It's up:

http://www-cgi.cs.purdue.edu/cgi-bin/amcclure/index.pl

You should ignore the following, and read the HELP file at the above URL. I am leaving the below for historical reasons..

(this is primarily for the edev people..)

See Degrees of Everything: Code. Or go to the URL http://charon.sjs.org/~mcc/epathfind.pl . I dare not post a huge PRE'd perl script to this place.. and keep in mind that this script could never ever actually be used. But it's certanly interesting to think about. So:

OKOK.. ummm... i feel really nervous posting this somehow :) Just feels like it's arrogant of me or something.. dunno. Heh.. uumm anwyay here goes:

One of the most fascinating things about e2, i think, is the bizarre connections softlinks make between things. The softlinks on e2 give you something unlike anything else on the universe-- if e2 is, as mr. bones says, a neural network, then the softlinks turn it into a kind of a neural map of everything in the universe, linking bit by bit concepts and ideas in unpredictable but wierdly logical ways and letting you see how you connect to each other.. blah blah blah and other obvious melodramatic rambling like this.

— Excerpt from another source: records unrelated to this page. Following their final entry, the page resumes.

-- ==== Sys2Proof/Machine/Tab.lean ====
section
/-! DEFINITION. Sparse tables in one canonical form: keys strictly rising, no entry equal to the
table's default. Memory (R17), register fields (R19) and the per-unit records are held in them. -/

namespace Sys2Proof.Machine

/-- The value listed at key `k`, if one is. -/
def Tab.find {α : Type} : Tab α → Nat → Option α
  | [], _ => none
  | (k', v) :: t, k => if k' = k then some v else Tab.find t k

/-- The value at `k`, the default `d` where none is listed. -/
def Tab.get {α : Type} (d : α) (m : Tab α) (k : Nat) : α :=
  match Tab.find m k with
  | some v => v
  | none => d

/-- List `v` at key `k`, keeping the keys rising. -/
def Tab.insert {α : Type} : Tab α → Nat → α → Tab α
  | [], k, v => [(k, v)]
  | (k', v') :: t, k, v =>
    if k < k' then (k, v) :: (k', v') :: t
    else if k' = k then (k, v) :: t
    else (k', v') :: Tab.insert t k v

/-- Take key `k` out of the list. -/
def Tab.erase {α : Type} : Tab α → Nat → Tab α
  | [], _ => []
  | (k', v') :: t, k => if k' = k then Tab.erase t k else (k', v') :: Tab.erase t k

/-- Write `v` at `k`: a value equal to the default is not listed. -/
def Tab.set {α : Type} [DecidableEq α] (d : α) (m : Tab α) (k : Nat) (v : α) : Tab α :=
  if v = d then Tab.erase m k else Tab.insert m k v

/-- Every listed key is above `k`. -/
def Tab.above {α : Type} (k : Nat) : Tab α → Bool
  | [] => true
  | (k', _) :: t => decide (k < k') && Tab.above k t

/-- The canonical form of a table with default `d`. -/
def Tab.wf {α : Type} [DecidableEq α] (d : α) : Tab α → Bool
  | [] => true
  | (k, v) :: t => Tab.above k t && decide (v ≠ d) && Tab.wf d t

end Sys2Proof.Machine
end

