/-! FP32 and binary64 shorthands on encodings. -/

def f32Add (a b : Nat) : Nat := (addNum fp32 (fp32.decode a) (fp32.decode b)).1
def f32Sub (a b : Nat) : Nat := (addNum fp32 (fp32.decode a) (fp32.decode b).negate).1
def f32Mul (a b : Nat) : Nat := (mulRound fp32 (fp32.decode a) (fp32.decode b)).1
def f32Div (a b : Nat) : Nat := (divRound fp32 (fp32.decode a) (fp32.decode b)).1
def f32Sqrt (a : Nat) : Nat := (sqrtRound fp32 (fp32.decode a)).1
def f32Fma (a b c : Nat) : Nat := (fmaRound fp32 (fp32.decode a) (fp32.decode b) (fp32.decode c)).1
def f32Lt (a b : Nat) : Bool := (fp32.decode a).lt (fp32.decode b)
def f32Le (a b : Nat) : Bool :=
  !(fp32.decode a).isNaN && !(fp32.decode b).isNaN && !(fp32.decode b).lt (fp32.decode a)
def f32OfInt (v : Int) : Nat := (roundFin fp32 .rne .ieee (decide (v < 0)) v.natAbs 0).1
def f32OfNum (x : Num) : Nat := (roundNum fp32 x).1
def f64Add (a b : Nat) : Nat := (addNum fp64 (fp64.decode a) (fp64.decode b)).1
def f64Sub (a b : Nat) : Nat := (addNum fp64 (fp64.decode a) (fp64.decode b).negate).1
def f64Mul (a b : Nat) : Nat := (mulRound fp64 (fp64.decode a) (fp64.decode b)).1
def f64Div (a b : Nat) : Nat := (divRound fp64 (fp64.decode a) (fp64.decode b)).1
def f64Sqrt (a : Nat) : Nat := (sqrtRound fp64 (fp64.decode a)).1
def f64Lt (a b : Nat) : Bool := (fp64.decode a).lt (fp64.decode b)
def f64Le (a b : Nat) : Bool :=
  !(fp64.decode a).isNaN && !(fp64.decode b).isNaN && !(fp64.decode b).lt (fp64.decode a)
def f64OfNum (x : Num) : Nat := (roundNum fp64 x).1
def f64OfInt (v : Int) : Nat := (roundFin fp64 .rne .ieee (decide (v < 0)) v.natAbs 0).1

/-! One K-block (02 R39 to R42). -/

/-- The exact block sum rounded once to FP32, with the special cases of 02 R42. -/
def blockSum (as bs : List Num) : Nat × Flags :=
  let ps := (as.zip bs).map (fun (a, b) => mulNum a b)
  if (as ++ bs).any Num.isNaN then (0x7FC00000, {})
  else if ps.any (fun p => p.isNone) then (0x7FC00000, { inv := true })
  else
    let qs := ps.filterMap id
    let pos := qs.any (fun q => decide (q = .inf false))
    let negv := qs.any (fun q => decide (q = .inf true))
    if pos && negv then (0x7FC00000, { inv := true })
    else if pos then (fp32.infBits false, {})
    else if negv then (fp32.infBits true, {})
    else
      let (v, e) := sumExact qs
      if v = 0 then (0, {})
      else roundFin fp32 .rne .ieee (decide (v < 0)) v.natAbs e

/-- Accumulate one floating-point K-block (02 R41): an exact zero result is +0. -/
def accFloat (acc : Nat) (as bs : List Num) : Nat × Flags :=
  let (b, f) := blockSum as bs
  let (r, f') := addNum fp32 (fp32.decode acc) (fp32.decode b)
  ((if r = fp32.signed true 0 then 0 else r), f.or f')

/-- Accumulate one integer K-block with saturation (02 R40). -/
def accInt (acc : Nat) (as bs : List Int) : Nat × Bool :=
  let s := (as.zip bs).foldl (fun x (a, b) => x + a * b) 0
  let (v, c) := clampInt 32 (signedOf 32 acc + s)
  (twos 32 v, c)

end Sys2Proof.Machine
end

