-- ==== Sys2Proof/Machine/Regs.lean ====
section
/-! DEFINITION. The address map and the register fields of the device (01 R15, R17, R19; each field
under the register that its chapter defines). A field is named after its register and itself. -/

namespace Sys2Proof.Machine

/-- Access codes (00 R6). -/
inductive Acc where
  | ro | rw | wo | w1c | w1s
  deriving DecidableEq, Repr

/-- A register field: lowest bit, width, access code, reset value (00 R6, R8). -/
structure FD where
  lo : Nat
  w : Nat
  acc : Acc := .rw
  reset : Nat := 0
  deriving DecidableEq, Repr

def roF (lo w : Nat) (reset : Nat := 0) : FD := { lo := lo, w := w, acc := .ro, reset := reset }
def rwF (lo w : Nat) (reset : Nat := 0) : FD := { lo := lo, w := w, acc := .rw, reset := reset }
def woF (lo w : Nat) : FD := { lo := lo, w := w, acc := .wo, reset := 0 }
def w1cF (lo w : Nat) (reset : Nat := 0) : FD := { lo := lo, w := w, acc := .w1c, reset := reset }

/-- Where a field is kept: one entry per register address and lowest bit. -/
def FD.key (f : FD) (a : Nat) : Nat := a * 64 + f.lo

/-- The bits of the field in a written word. -/
def FD.of (f : FD) (w : Nat) : Nat := w / 2 ^ f.lo % 2 ^ f.w

/-! The address map (01 R17). -/

def mainSize : Nat := 0x54000000 * 16 -- 21 GiB
def spadBase (c : Nat) : Nat := 0x80000000000 + c * 0x1000000
def spadSize : Nat := 0xC00000
def csBase (b : Nat) : Nat := 0x81000000000 + b * 0x8000000
def csSize : Nat := 0x6000000
def unitBlk (u : Nat) : Nat := 0xF0000000000 + u * 0x10000
def dirBase : Nat := 0xF0001000000
def clkBase : Nat := 0xF0001100000
def silBase : Nat := 0xF0001200000
def partBase : Nat := 0xF0001300000
def redBase : Nat := 0xF0001400000
def trigBase : Nat := 0xF0001500000
def linkBase : Nat := 0xF0001600000
def mcBase : Nat := 0xF0001700000
def flcBase : Nat := 0xF0001800000
def secBase : Nat := 0xF0001900000
def bellBase : Nat := 0xF0002000000
/-- The application-core block and the interface block lie in the State Directory range (17 R457, 19 R489). -/
def apBase : Nat := 0xF0001080000
def ifBase : Nat := 0xF00010A0000

/-- The base die of a unit slot, 4 for the I/O die (01 R15). -/
def dieOf (u : Nat) : Nat :=
  if u < 48 then u / 12 else if u < 60 then (u - 48) % 4 else 4

/-! Unit register block (01 R19; 03 R78 to R81). -/

def UNIT_CTRL (u : Nat) : Nat := unitBlk u
def UNIT_STATUS (u : Nat) : Nat := unitBlk u + 0x08
def UNIT_SNAP (u : Nat) : Nat := unitBlk u + 0x30
def UNIT_FENCE (u : Nat) : Nat := unitBlk u + 0x38
def UNIT_PART (u : Nat) : Nat := unitBlk u + 0x40
def UNIT_RG (u : Nat) : Nat := unitBlk u + 0x48
def UNIT_SIG (u : Nat) : Nat := unitBlk u + 0x50
def UNIT_PROGRESS (u : Nat) : Nat := unitBlk u + 0x58
def UNIT_PVALID (u : Nat) : Nat := unitBlk u + 0x60

def ctrlPLEN : FD := rwF 32 7
def ctrlPBASE : FD := rwF 24 6
def ctrlSTALL : FD := rwF 8 16 0x07D0
def ctrlUNIT_RESET : FD := woF 4 1
def ctrlJOB_RESET : FD := woF 3 1
def ctrlRESUME : FD := woF 2 1
def ctrlSTOP : FD := woF 1 1
def ctrlENABLE : FD := rwF 0 1

def stMULTI : FD := roF 39 1
def stSTREAM : FD := roF 36 3
def stCODE : FD := roF 32 4
def stNSC : FD := w1cF 12 1
def stSAT : FD := w1cF 11 1
def stUNF : FD := w1cF 10 1
def stOVF : FD := w1cF 9 1
def stINV : FD := w1cF 8 1
def stSTATE : FD := roF 0 3

/-- STATE of UNIT_STATUS (03 R78). -/
def stIdle : Nat := 0
def stRunning : Nat := 1
def stStopped : Nat := 2
def stError : Nat := 3
def stFenced : Nat := 4
def stResetting : Nat := 5
def stOut : Nat := 6

def snapFAIL : FD := roF 48 4
def snapADDR : FD := rwF 6 38
def snapSTATUS : FD := roF 3 2
def snapOP : FD := woF 0 3

def pvalidPAGES : FD := roF 0 64

/-! Engines (06 R171, 07 R195, 08 R223, R235, 09 R251). -/

def engBUSY : FD := roF 0 1
def IMG_STATUS (u : Nat) : Nat := unitBlk u + 0x8000
def igLINES : FD := roF 32 16
def igROWS : FD := roF 16 16
def igCAM : FD := roF 8 4
def IMG_PIX_CNT (u : Nat) : Nat := unitBlk u + 0x8008
def ATTN_STATUS (u : Nat) : Nat := unitBlk u + 0x8000
def atHOMEQ : FD := roF 4 4
def atTABLEOK : FD := roF 1 1
def ATTN_CFG (u : Nat) : Nat := unitBlk u + 0x8008
def acSPLIT : FD := rwF 48 13 0x1000
def acCAPT : FD := rwF 36 12
def acLROWT : FD := rwF 31 5 6
def acCAPP : FD := rwF 19 12
def acLROWP : FD := rwF 14 5 6
def ATTN_POOL (u : Nat) : Nat := unitBlk u + 0x8010
def apPAGES : FD := rwF 44 16
def apPOOL : FD := rwF 16 28
def ATTN_CTX_SEL (u : Nat) : Nat := unitBlk u + 0x8018
def asCTX : FD := rwF 0 13
def ATTN_MAC_CNT (u : Nat) : Nat := unitBlk u + 0x8020
def ATTN_CTX_D (u i : Nat) : Nat := unitBlk u + 0x8040 + 8 * i
def GRID_STATUS (u : Nat) : Nat := unitBlk u + 0x8000
def gsROWS : FD := roF 32 16
def gsOPC : FD := roF 8 8
def GRID_SAMPLE_CNT (u : Nat) : Nat := unitBlk u + 0x8008
def TRK_STATUS : Nat := unitBlk 62 + 0x8000
def tkLASTSEQ : FD := roF 32 16
def tkLIVE : FD := roF 19 13
def tkLASTV : FD := roF 1 1
def TRK_NEXT_ID : Nat := unitBlk 62 + 0x8008
def tkNEXT : FD := rwF 0 32 1
def TRK_SEL : Nat := unitBlk 62 + 0x8010
def tkCTX : FD := rwF 0 13
def TRK_BID_CNT : Nat := unitBlk 62 + 0x8018
def TRK_D (i : Nat) : Nat := unitBlk 62 + 0x8040 + 8 * i
def CHK_STATUS (u : Nat) : Nat := unitBlk u + 0x8000
def ckDONE : FD := roF 32 16
def CHK_CAND_CNT (u : Nat) : Nat := unitBlk u + 0x8008
/-- A counter or a captured word over the whole register. -/
def cnt64 : FD := roF 0 64

/-! Windows (05 R129). A mailbox window has the same registers in the block of slot 63 (09 R254). -/

def WIN (u n : Nat) : Nat :=
  if u = 63 then unitBlk 63 + 0x9000 + n * 0x20 else unitBlk u + 0x100 + n * 0x20
def winCtl (u n : Nat) : Nat := WIN u n
def winMask (u n : Nat) : Nat := WIN u n + 8
def winGen (u n : Nat) : Nat := WIN u n + 16
def winStat (u n : Nat) : Nat := WIN u n + 24

def winLIMIT : FD := rwF 40 18
def winBASE : FD := rwF 22 18
def winOPEN : FD := rwF 21 1
def winPART : FD := rwF 18 3
def winLANES : FD := rwF 16 2 1
def winSEAL : FD := rwF 15 1
def winGTOKEN : FD := rwF 14 1
def winGTOK : FD := rwF 10 4
def winMODE : FD := rwF 8 2
def winOWNV : FD := rwF 7 1
def winOWNER : FD := rwF 0 6
def winMASK : FD := rwF 0 64
def winVISLANE : FD := roF 32 2
def winVISGEN : FD := roF 0 32
def winLASTDROP : FD := roF 8 4
def winLASTSLOT : FD := roF 2 6
def winSEALED : FD := roF 1 1

/-! Memory controllers (05 R143, R149). -/

def RGN_LO (p e : Nat) : Nat := mcBase + 0x10000 + p * 0x400 + e * 0x10
def RGN_HI (p e : Nat) : Nat := RGN_LO p e + 8
def rgnVALID : FD := rwF 63 1
def rgnRD : FD := rwF 62 1
def rgnWR : FD := rwF 61 1
def rgnMIRROR : FD := rwF 60 1
def rgnBASE : FD := rwF 16 28
def rgnSIZE : FD := rwF 44 20
def rgnMBASE : FD := rwF 16 28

At any rate, follow the chain at random (you've done this, i'm sure), and it's fascinating.. you go from hokey pokey to dance liberation front to cabaret law to cabaret to springtime for hitler to swastika to jainism to Vishnu.. which has little or nothing, it seems, to do with the hokey pokey.

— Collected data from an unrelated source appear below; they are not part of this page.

-- ==== Sys2Proof/Machine/CellMove.lean ====
section
/-! DEFINITION. The instructions that move tensors: LDT, LDW, GATH, STT, SCAT (04 R95 to R101, R114,
R115). -/

namespace Sys2Proof.Machine

/-- Bound operand `i`. -/
def QEntry.op (e : QEntry) (i : Nat) : Nat := e.ops.getD i 0

/-- The runs of row `r` of tensors of one shape and format, from `sd`'s row `i` to `d`'s row `j`, that lie in bytes `[lo, hi)` of
the row, its elements before its scales. -/
def rowRuns (sd d : Desc) (i j lo hi : Nat) : List (Nat × Nat × Nat) :=
  let e := min hi d.rowBytes
  let run := fun (a b l h : Nat) => if l < h then [(a + l, b + l, h - l)] else []
  run (sd.row i) (d.row j) lo e ++
    run (sd.scaleRow i) (d.scaleRow j) (lo - d.rowBytes) (min hi (d.rowBytes + d.scales) - d.rowBytes)

/-- Bytes of a row with its scales. -/
def Desc.rowSize (d : Desc) : Nat := d.rowBytes + d.scales

/-- The runs of step `k` of a copy: bytes `[16 KiB k, 16 KiB (k + 1))` of what it writes, row by row (04 R121). -/
def Desc.stepRuns (d sd : Desc) (k : Nat) : List (Nat × Nat × Nat) :=
  let lo := 16384 * k
  let hi := min (16384 * (k + 1)) (d.rows * d.rowSize)
  if hi ≤ lo then []
  else
    (List.range ((hi - 1) / d.rowSize - lo / d.rowSize + 1)).flatMap (fun n =>
      let r := lo / d.rowSize + n
      rowRuns sd d r r (lo - r * d.rowSize) (min d.rowSize (hi - r * d.rowSize)))

/-- Steps of 16 KiB each. -/
def Desc.copySteps (d : Desc) : Nat := max 1 ((d.rows * d.rowSize + 16383) / 16384)

/-- LDT and STT: copy a tensor of equal shape and format (04 R96, R114). -/
def planCopy (c : Nat) (rs rd : Reach) (s : State) (e : QEntry) : Except Nat Plan := do
  let d ← s.desc c (e.op 0) (e.op 2)
  let sd ← s.desc c (e.op 1) (e.op 3)
  if !d.sameDims sd then throw errReserved
  if d.fmt ≠ sd.fmt then throw errFormat
  s.reachAll c rs sd
  s.reachAll c rd d
  return { total := d.copySteps, step := fun s k => s.copyRuns c e.ins rs (d.stepRuns sd k) }

def planLdt (c : Nat) : State → QEntry → Except Nat Plan := planCopy c .any .own
def execLdt (c : Nat) (ph : Phase) (s : State) : Host.Outcome State Fault Refusal :=
  stream c ph (op 2 0) (planLdt c) s

def planStt (c : Nat) : State → QEntry → Except Nat Plan := planCopy c .own .store
def execStt (c : Nat) (ph : Phase) (s : State) : Host.Outcome State Fault Refusal :=
  stream c ph (op 3 0) (planStt c) s

/-- Index lists of GATH and SCAT: RANK 1, INT32, in the own scratchpad (04 R86, R101). -/
def State.indexList (s : State) (c aval : Nat) : Except Nat (Desc × List Int) := do
  let d ← s.desc c aval 0
  if d.rank ≠ 1 then throw errReserved
  if d.fmt ≠ .int32 then throw errFormat
  let r ← s.readRow c .own d 0
  return (d, r.ints d.fmt)

/-- GATH: destination row `j` receives source row `AI[j]` (04 R101). -/
def planGath (c : Nat) (s : State) (e : QEntry) : Except Nat Plan := do
  let d ← s.desc c (e.op 0) (e.op 3)
  let sd ← s.desc c (e.op 1) (e.op 4)
  let (id, idx) ← s.indexList c (e.op 2)
  if sd.rank ≠ 2 ∨ d.rank > 2 ∨ d.d1 ≠ id.d0 ∨ d.d0 ≠ sd.d0 ∨ sd.rowBytes > 4096 then throw errReserved
  if d.fmt ≠ sd.fmt then throw errFormat
  s.reachAll c .any sd
  s.reachAll c .own d
  return { total := d.d1,
           step := fun s j => do
             let i := idx.getD j 0
             if i < 0 ∨ i ≥ sd.d1 then throw errWindow
             (s.noteSeg c id 0 0 id.d0).copyRuns c 0 .any (rowRuns sd d i.toNat j 0 d.rowSize) }

def execGath (c : Nat) (ph : Phase) (s : State) : Host.Outcome State Fault Refusal :=
  stream c ph (op 13 0) (planGath c) s

/-- SCAT: source row `j` goes to destination row `AI[j]` (04 R114). -/
def planScat (c : Nat) (s : State) (e : QEntry) : Except Nat Plan := do
  let d ← s.desc c (e.op 0) (e.op 3)
  let sd ← s.desc c (e.op 1) (e.op 4)
  let (id, idx) ← s.indexList c (e.op 2)
  if d.rank ≠ 2 ∨ sd.rank > 2 ∨ sd.d1 ≠ id.d0 ∨ d.d0 ≠ sd.d0 ∨ d.rowBytes > 4096 then throw errReserved
  if d.fmt ≠ sd.fmt then throw errFormat
  s.reachAll c .own sd
  s.reachAll c .store d
  return { total := sd.d1,
           step := fun s j => do
             let i := idx.getD j 0
             if i < 0 ∨ i ≥ d.d1 then throw errWindow
             (s.noteSeg c id 0 0 id.d0).copyRuns c e.ins .own (rowRuns sd d j i.toNat 0 d.rowSize) }

def execScat (c : Nat) (ph : Phase) (s : State) : Host.Outcome State Fault Refusal :=
  stream c ph (op 3 1) (planScat c) s

/-- The staging row of pixel `p`: `Kp` elements, taps in the order ky, kx, c; zeros beyond K, with scale
0x7F (04 R99). -/
def State.stageRow (s : State) (c : Nat) (src : Desc) (w : Walker) (oy ox kp : Nat) :
    Except Nat (Row × State) := do
  let taps ← collect (fun i => s.tap c src w oy ox (i / w.kw) (i % w.kw)) (w.kh * w.kw) 0
  let els := taps.flatMap (fun t => t.row.els)
  let sc := taps.flatMap (fun t => t.row.scales)
  return ({ els := els ++ List.replicate (kp - els.length) 0,
            scales := if src.fmt.isMx then sc ++ List.replicate (kp / 32 - sc.length) 0x7F else [] },
          s.noteTaps c src taps)

/-- LDW (04 R97 to R100). -/
def planLdw (c : Nat) (s : State) (e : QEntry) : Except Nat Plan := do
  let d ← s.desc c (e.op 0) (e.op 4)
  let src ← s.desc c (e.op 1) 0
  let w ← s.walker c (e.op 2) 15 false src
  let sp := e.op 3
  if !sposOk w sp then throw errReserved
  let kp := (w.kh * w.kw * w.cn + 63) / 64 * 64
  if d.rank ≠ 2 ∨ d.d0 ≠ kp ∨ d.d1 ≠ bits sp 47 32 ∨ d.fmt ≠ src.fmt then throw errFormat
  s.reachAll c .ownOrCs src
  s.reachAll c .own d
  return { total := bits sp 47 32,
           step := fun s p => do
             let (r, s) ← s.stageRow c src w (bits sp 31 16) (bits sp 15 0 + p) kp
             return s.writeSegs c 0 d [(p, 0, r)] }

def execLdw (c : Nat) (ph : Phase) (s : State) : Host.Outcome State Fault Refusal :=
  stream c ph (op 2 1) (planLdw c) s

end Sys2Proof.Machine
end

What i've thought would be fascinating, though-- i've been thinking this since shortly after i got here (it was, in fact, my first contribution to that little blob of pain that is suggestions for e2), and i have run across others thinking the same thing-- would be this:

Some kind of script that would find these odd chains for you, given predetermined endpoints-- take any two nodes and snarf through softlinks until it found the path of softlinks through e2 that took you from the one to the other. The whole idea is rather like that silly game involving Kevin Bacon, but on a far more transcendental scale (What is the connection between Legend of Zelda and Supply Side Economics? Between Prussia and Dance Dance Revolution?).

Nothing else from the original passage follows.